Dear Abby: I recently started dating one of my graduate school classmates. We come from different cultures, but we get along great and I really like him.
My problem is he’s very close to his family, who seem to like me very much, but I always feel left out around them. An example: The nine of us went out to dinner and the whole time they were speaking to each other in their native tongue while I just sat there. Then, after dinner, his parents asked why I was so quiet.
The family speaks English fluently and are otherwise nice to me. When I confronted my boyfriend about it, he said it would be disrespectful for him to speak to his elders in English.
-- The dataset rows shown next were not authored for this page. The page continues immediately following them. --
/-- A whole cold page by Pleat unit `u` and channel `c`'s cipher unit (R129 step 3, R130, R156), checked in bit-stream order: the header, the segments,
SIZE and the page CRC. A segment that fails its own parity retry leaves poison, and then nothing follows to be checked. DESIGN CHOICE (log entry 156): a header whose
sector is lost, from its channel and from parity, is not checked. -/
def coldPage (s : State) (u c lpn : Nat) (d : Desc) : PageData × State :=
  if dSize d = 0 then (zeroPage, s)
  else
    let h := coldHdr sectorRead s lpn d
    match hdrCheck h.1 d with
    | some e => coldAgain (pltError h.2 u e 0 0 (errLa lpn e)) u c lpn d
    | none =>
      let r := coldSegs u c lpn d false 8 0 h.2
      if r.1.any (fun x => x.1.isNone) then (segsPage r.1, settleAll lpn d 0 r.1 r.2)
      else match tailCheck h.1 d r.1 with
        | none => (segsPage r.1, settleAll lpn d 0 r.1 r.2)
        | some e => coldAgain (pltError r.2 u e 0 0 (errLa lpn e)) u c lpn d

/-- Lines `i` on of a hot page's frame, or its twin's; a line that cannot be read is poison (R199 step 2). -/
def hotPageLines (lpn : Nat) (d : Desc) : Nat → Nat → State → PageData × State
  | 0, _, s => ([], s)
  | n + 1, i, s =>
    let r := hotRead s (lpn * 4096 + i * 64) d
    let q := hotPageLines lpn d n (i + 1) r.2
    match r.1 with
    | .data l => ((l, false) :: q.1, q.2)
    | _ => ((0, true) :: q.1, q.2)

def hotPage (s : State) (lpn : Nat) (d : Desc) : PageData × State := hotPageLines lpn d 64 0 s

/-- The page's lines cannot be read yet: its channel, and for a mirror frame the twin's too, retrains or has still to be rebuilt (R140). -/
def pageWaits (s : State) (d : Desc) : Bool :=
  let c := dChan d
  let f := dFrameIdx d
  if dState d = stMIRROR then !canRead s c f && !canRead s (c + 6) f && (readWaits s c || readWaits s (c + 6))
  else !canRead s c f && readWaits s c

/-- Write a page's 64 lines into a frame under fresh counters (MINOR 0). -/
def frameWrite (x : KeySlot) (lpn c f major : Nat) : PageData → Nat → State → State
  | [], _, s => s
  | (l, p) :: r, i, s =>
    let ct := if p then 0 else lineCrypt x (lpn * 4096 + i * 64) major 0 l
    frameWrite x lpn c f major r (i + 1) (dramWrite c f i ct p s)

/-- Into the frame and, for a mirror frame, its twin; a channel that cannot take writes is skipped (R137). -/
def placeFrame (x : KeySlot) (lpn c f major : Nat) (mirror : Bool) (p : PageData) (s : State) : State :=
  let s1 := if canWrite s c then frameWrite x lpn c f major p 0 (cuUse c s) else s
  if mirror ∧ canWrite s1 (c + 6) then frameWrite x lpn (c + 6) f major p 0 s1 else s1

/-- R193, R204: the slot of a fresh encryption, or the status that refuses it. -/
def freshSlot (s : State) (la : Nat) : Except Nat (Nat × Nat) :=
  let k := regionOf s la
  let e := s.fget (KEY_RCTL k) F.KEY_RCTL_CUR
  let o := 1 - e
  if slotLive s k e = false then .error C.KEY_E_NO_KEY
  else if (s.slot k e).mfloor < 2 ^ 40 then .ok (k, e)
  else if slotLive s k o ∧ s.fget (KEY_RCTL k) F.KEY_RCTL_NEWER = o ∧ (s.slot k o).mfloor < 2 ^ 40 then .ok (k, o)
  else .error C.KEY_E_EPOCH_BUSY

/-- R193: the slot of a fresh encryption of a cold image, which takes no major. -/
def coldSlot (s : State) (la : Nat) : Except Nat (Nat × Nat) :=
  let k := regionOf s la
  let e := s.fget (KEY_RCTL k) F.KEY_RCTL_CUR
  if slotLive s k e = false then .error C.KEY_E_NO_KEY else .ok (k, e)

/-- The page's lines in the cache replace those of `p` (relocation, R140; demotion takes them before). -/
def mergeCached (s : State) (lpn : Nat) : Nat → Nat → PageData → PageData
  | n + 1, i, x :: r =>
    (match cachedLine s (lpn * 4096 + i * 64) with
      | some e => if e.st = .poisoned then (0, true) else (e.data, false)
      | none => x) :: mergeCached s lpn n (i + 1) r
  | _, _, p => p

/-- Every dirty or held line of the page becomes Clean and its copy is dropped (R122). -/
def cleanPage (s : State) (lpn : Nat) : Nat → Nat → State
  | 0, _ => s
  | n + 1, i =>
    let la := lpn * 4096 + i * 64
    match lcFind s la with
    | some e => cleanPage (dropCopy (lcPut s e.1 (if e.2.st = .poisoned then none else some { e.2 with st := .clean })) la) lpn n (i + 1)
    | none => cleanPage (dropCopy s la) lpn n (i + 1)

/-- Write a page into frame `f` of channel `c` under a fresh slot, and rewrite its descriptor (R129 steps 4 and 5). -/
def placeAt (s : State) (lpn c f k e : Nat) (mirror : Bool) (p : PageData) (acc : Nat) : State :=
  let x := s.slot k e
  let s1 := placeFrame x lpn c f x.mfloor mirror p s
  epochWarn (putDesc s1 lpn (mkHot (if mirror then stMIRROR else stHOT) k e acc c f x.mfloor)) k 0 x.mfloor

/-- Place a page in a new frame of its group under the page's busy bit (R129, R140, R66): pops the frame, writes it and rewrites the descriptor. -/
def placePage (s : State) (lpn : Nat) (mirror : Bool) (p : PageData) (acc : Nat) : Except Nat State :=
  let la := lpn * 4096
  match freshSlot s la with
  | .error st => .error st
  | .ok (k, e) =>
    match framePop s (groupFor s la) mirror with
    | none => .error C.TIR_E_NO_FRAME
    | some (c, f, s1) => .ok (setBusy (placeAt (setBusy s1 lpn true) lpn c f k e mirror p acc) lpn false)

/-! The cold log (R133 to R135). -/

/-- Sectors left before the head wraps, and the head's place. -/
def headStripe (s : State) (g : Nat) : Nat := s.fget (TIR_LOGHEAD g) F.TIR_LOGHEAD_STRIPE
def headSect (s : State) (g : Nat) : Nat := s.fget (TIR_LOGHEAD g) F.TIR_LOGHEAD_SECT
def tailStripe (s : State) (g : Nat) : Nat := s.fget (TIR_LOGTAIL g) F.TIR_LOGTAIL_STRIPE

/-- Free stripes (R135). -/
def freeStripes (s : State) (g : Nat) : Nat := let ns := stripesOf s g; (tailStripe s g + 2 * ns - headStripe s g - 1) % ns

/-- Move the head to the next stripe, or leave it on its closed stripe when no free stripe remains; taking the last free one sets LOG_FULL (R135). -/
def headNext (s : State) (g : Nat) : State :=
  if freeStripes s g = 0 then
    (s.fset (TIR_LOGHEAD g) F.TIR_LOGHEAD_SECT 704).fset TIR_STAT F.TIR_STAT_LOG_FULL 1
  else
    let s1 := (s.fset (TIR_LOGHEAD g) F.TIR_LOGHEAD_STRIPE ((headStripe s g + 1) % stripesOf s g)).fset (TIR_LOGHEAD g) F.TIR_LOGHEAD_SECT 0
    if freeStripes s1 g = 0 then s1.fset TIR_STAT F.TIR_STAT_LOG_FULL 1 else s1

def setStripes (s : State) (l : List OpenStripe) : State := { s with tier := { s.tier with stripes := l } }

/-- The open stripe of a group at an index; a fresh one otherwise. -/
def stripeUpd (l : List OpenStripe) (g idx : Nat) (now : Nat) (f : OpenStripe → OpenStripe) : List OpenStripe :=
  if l.any (fun o => o.group == g && o.idx == idx) then l.map (fun o => if o.group = g ∧ o.idx = idx then f o else o)
  else l ++ [f ⟨g, idx, [], 0, false, now⟩]

/-- Close the head's stripe early or when it is full, and move the head (R134). -/
def closeHead (s : State) (g : Nat) (early : Bool) : State :=
  let s1 := setStripes s (stripeUpd s.tier.stripes g (headStripe s g) s.time (fun o => { o with closed := true }))
  let s2 := headNext s1 g
  if early then evTIR 11 s2 else s2

/-- Append one sector at the head. -/
def appendSector (s : State) (g : Nat) (l : Line) : State :=
  let p := headSect s g
  let s1 := setStripes s (stripeUpd s.tier.stripes g (headStripe s g) s.time
    (fun o => { o with sects := tabSet (fun _ => (0 : Line)) o.sects p l, fill := p + 1, since := if o.fill = 0 then s.time else o.since }))
  if p + 1 = 704 then closeHead s1 g false else s1.fset (TIR_LOGHEAD g) F.TIR_LOGHEAD_SECT (p + 1)

def appendAll (s : State) (g : Nat) : List Line → State
  | [] => s
  | l :: r => appendAll (appendSector s g l) g r

/-- A page of `n` sectors would cross from stripe NS − 1 to stripe 0, and starts at stripe 0 instead (R133). -/
def appendWraps (s : State) (g n : Nat) : Bool := decide (stripesOf s g < headStripe s g + (headSect s g + n + 703) / 704)

/-- Free stripes that an append of `n` sectors takes. -/
def appendMoves (s : State) (g n : Nat) : Nat :=
  if appendWraps s g n then (stripesOf s g - headStripe s g) + n / 704 else (headSect s g + n) / 704

/-- Whether the group's log takes an append of `n` sectors (R134, R135); `useReserve`: a cold merge's. -/
def appendCheck (s : State) (g n : Nat) (useReserve : Bool) : Nat :=
  let free := freeStripes s g
  let moves := appendMoves s g n
  if stripesOf s g = 0 then C.TIR_E_LOG_FULL
  else if 2 ≤ (chansOut s g).length then C.TIR_E_GROUP_DEGRADED
  else if headSect s g = 704 ∨ free = 0 ∨ free < moves ∨ (useReserve = false ∧ free < moves + s.fget TIR_JCFG F.TIR_JCFG_RESERVE) then C.TIR_E_LOG_FULL
  else 0

/-- Append a page's sectors (R133, R135): its first sector, first and last stripe; or the status that refuses it; 0: it waits for a place in the journal. -/
def journalAppend (s : State) (g : Nat) (sects : List Line) (useReserve : Bool) : Except Nat (Nat × Nat × Nat × State) :=
  let n := sects.length
  let st := appendCheck s g n useReserve
  if st ≠ 0 then .error st
  else
    let h := headStripe s g
    let wrap := appendWraps s g n
    let skipped := if wrap then stripesOf s g - h else 0
    let opened := if wrap then skipped + (n + 703) / 704 else (headSect s g + n + 703) / 704
    if 4 < (s.tier.stripes.filter (fun o => o.group == g && o.closed)).length + opened then .error 0
    else
      let s1 := (List.range skipped).foldl (fun t _ => closeHead t g true) s
      let first := headStripe s1 g
      .ok (g * 2 ^ 39 + first * 704 + headSect s1 g, first, first + (headSect s1 g + n - 1) / 704, appendAll s1 g sects)

/-- R135: a refused append leaves its mark in TIR_STAT: LOG_FULL where the group has no log or no free stripe remains, and LOG_RESERVE where a demotion or a
compaction move would have left fewer than RESERVE free stripes. -/
def appendRefused (s : State) (g st : Nat) (merge : Bool) : State :=
  let s0 := if st = C.TIR_E_LOG_FULL ∨ st = C.TIR_E_GROUP_DEGRADED then evTIR 13 s else s
  if st = C.TIR_E_LOG_FULL then
    let s1 := if stripesOf s0 g = 0 ∨ headSect s0 g = 704 ∨ freeStripes s0 g = 0 then s0.fset TIR_STAT F.TIR_STAT_LOG_FULL 1 else s0
    if merge ∨ stripesOf s0 g = 0 then s1 else s1.fset TIR_STAT F.TIR_STAT_LOG_RESERVE 1
  else s0

/-- Encrypt the units of an image (R207): header and segments. -/
def imageCrypt (x : KeySlot) (lpn : Nat) (h : PageHdr) (img : Bytes) : Bytes :=
  let unit := fun (tw a b : Nat) => xtsUnit true (keyKX1 x) (keyKX2 x) tw ((img.take b).drop a)
  let seg := fun (i : Nat) => unit (segTweak lpn i) (8 * h.segoff.getD i 0) (if i = 7 then 512 * h.size else 8 * h.segoff.getD (i + 1) 0)
  unit (hdrTweak lpn) 0 16 ++ (List.range 8).flatMap seg

/-- Pending descriptor rewrite of a page operation. -/
def addOp (s : State) (o : PageOp) : State := { s with tier := { s.tier with ops := s.tier.ops ++ [o] } }

/-! Lanes (R182). -/

/-- How a Pleat unit answers work that needs lanes of it. -/
inductive LaneRes where
  /-- It held them, and gives them back as it ends. -/
  | got (s : State)
  /-- It waits for them. -/
  | wait (s : State)
  /-- The unit that it waited for, or held lanes of, has been fenced, or its image has failed its verification. -/
  | failed (s : State)

def dropWork (s : State) (w : PleatWork) : State := { s with tier := { s.tier with pleat := s.tier.pleat.erase w } }

/-- Put Pleat work in a unit's queue (R182). -/
def pleatAsk (s : State) (u cls la need : Nat) (enc : Bool) : State :=
  if s.tier.pleat.any (fun w => w.la == la && w.cls == cls) then s
  else { s with tier := { s.tier with pleat := s.tier.pleat ++ [{ unit := u, cls := cls, la := la, need := need, lanes := 0, enc := enc, granted := false, failed := false }] } }

/-- Work `key` of a class needs lanes of unit `u`: those granted to it, else it asks for them and waits. -/
def laneFor (s : State) (u cls key need : Nat) (enc : Bool) : LaneRes :=
  match s.tier.pleat.find? (fun w => w.la == key && w.cls == cls) with
  | none => .wait (pleatAsk s u cls key need enc)
  | some w =>
    if w.failed then .failed (dropWork s w)
    else if w.unit ≠ u ∨ w.enc ≠ enc then .wait (pleatAsk (dropWork s w) u cls key need enc)
    else if w.granted then .got (dropWork s w)
    else .wait s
I want a future with this man, but I know it won’t work out if I can’t be included in his family. Am I wrong to think they should involve me in the conversation?
Outsider in New York
In light of the fact that everyone knows you don’t speak the language, their behavior does seem inconsiderate — particularly if it’s happening often. Perhaps you should speak to them about it and ask to be included in the conversation. An alternative would be to take a crash course in their native tongue so you’ll have some idea about what’s being said. (And won’t they be surprised when you respond!)
One thing about your letter does concern me, however, because it raises a potential red flag. Does your boyfriend’s unwillingness to stand up for you foretell a pattern of always deferring to his parents? If that’s the case, it could be a source of frustration and conflict for you in the future. Please think about it.